### Problem to work on:
Output exactly those lines of the data that lie between the line containing "service (R542). -/" and the final line, both ends counted.

### Records:
-- ==== Sys2Proof/Machine/Start.lean ====
section
/-! DEFINITION. Cold, kept cold and warm starts, the input range, firmware images, the test chain and the self-test (R18 to R20, R29, R313, R327, R371,
R516 to R519, R535 to R554). -/

namespace Sys2Proof.Machine

/-! ## Straps and halves (R18 to R20, R540) -/

def legalStrap (x : Strap) : Bool := x.slot != 4 && x.slot != 5 && x.mirror == x.half

/-- The straps of the dies that leave reset: a die whose base tile stays in reset has no rails. -/
def strapsRead (c : ColdInputs) : Vector (Option Strap) 12 :=
  Vector.ofFn fun i => if legalStrap c.straps[i] && legalStrap (if (strapOf i.val).half then c.straps[11] else c.straps[10]) then some c.straps[i] else none

/-- All six dies of a half have left reset. -/
def diesPresent (v : Vector (Option Strap) 12) (half : Bool) : Bool :=
  [0, 1, 2, 3, 6, 7].all fun k => v.toList.any fun o => match o with | some x => x.half == half && x.slot.toNat == k | none => false

/-! ## The spare map (R542, R543) -/

/-- Physical slices of a half's dies beyond the first 32 that pass, by die and number. -/
def spareSlices (bad : List Nat) (h : Nat) : List (Nat × Nat) :=
  (List.range 4).flatMap fun i =>
    let d := 4 * h + i
    (((List.range 34).filter fun n => !bad.contains (34 * d + n)).drop 32).map fun n => (d, n)

/-- Logical slices (die, slice) of a half with the physical slice of their own die, or none. -/
def ownSlices (bad : List Nat) (h : Nat) : List (Nat × Nat × Option Nat) :=
  (List.range 4).flatMap fun i =>
    let d := 4 * h + i
    let pass := (List.range 34).filter fun n => !bad.contains (34 * d + n)
    (List.range 32).map fun j => (d, j, pass[j]?)

/-- Every die of the half reaches 32 logical slices. -/
def slicesReach (bad : List Nat) (h : Nat) : Bool := decide (((ownSlices bad h).filter fun x => x.2.2.isNone).length ≤ (spareSlices bad h).length)

/-- The slice map of a half: a shortfall takes the spares of the other dies, the lowest-numbered first (R273). -/
def mapSlices (bad : List Nat) (h : Nat) (s : State) : State :=
  let own := ownSlices bad h
  let short := (own.filter fun x => x.2.2.isNone).map fun x => (x.1, x.2.1)
  let pool := spareSlices bad h
  let s := own.foldl (fun t x => match x.2.2 with
    | some n => if n = x.2.1 then t else setSlice x.1 x.2.1 { valid := true, pdie := BitVec.ofNat 4 x.1, pslice := BitVec.ofNat 6 n, cerr := 0 } t
    | none => t) s
  let s := (short.zip pool).foldl (fun t x => setSlice x.1.1 x.1.2 { valid := true, pdie := BitVec.ofNat 4 x.2.1, pslice := BitVec.ofNat 6 x.2.2, cerr := 0 } t) s
  let left := pool.drop short.length
  { s with loft := { s.loft with free := Vector.ofFn fun d : Fin 8 => if d.val / 4 = h then BitVec.ofNat 2 (left.filter fun x => x.1 == d.val).length else s.loft.free[d] } }

/-- Logical cores of a quadrant on its passing sites in ascending order; those beyond are out of service (R542). -/
def mapQuad (bad : List Nat) (q : Nat) (s : State) : State :=
  let sites := quadSites q
  if !(sites.any fun p => bad.contains p) then s
  else
    let pass := sites.filter fun p => !bad.contains p
    (List.range 32).foldl (fun t j =>
      let n := 32 * q + j
      match pass[j]? with
      | some p => if p = (coreReset n).site then t else setCore n { coreReset n with site := p } t
      | none => setCore n { coreReset n with out := true } t) s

### Your solution:
/-- Logical cores of a quadrant on its passing sites in ascending order; those beyond are out of service (R542). -/
def mapQuad (bad : List Nat) (q : Nat) (s : State) : State :=
  let sites := quadSites q
  if !(sites.any fun p => bad.contains p) then s
  else
    let pass := sites.filter fun p => !bad.contains p
    (List.range 32).foldl (fun t j =>
      let n := 32 * q + j
      match pass[j]? with
      | some p => if p = (coreReset n).site then t else setCore n { coreReset n with site := p } t
      | none => setCore n { coreReset n with out := true } t) s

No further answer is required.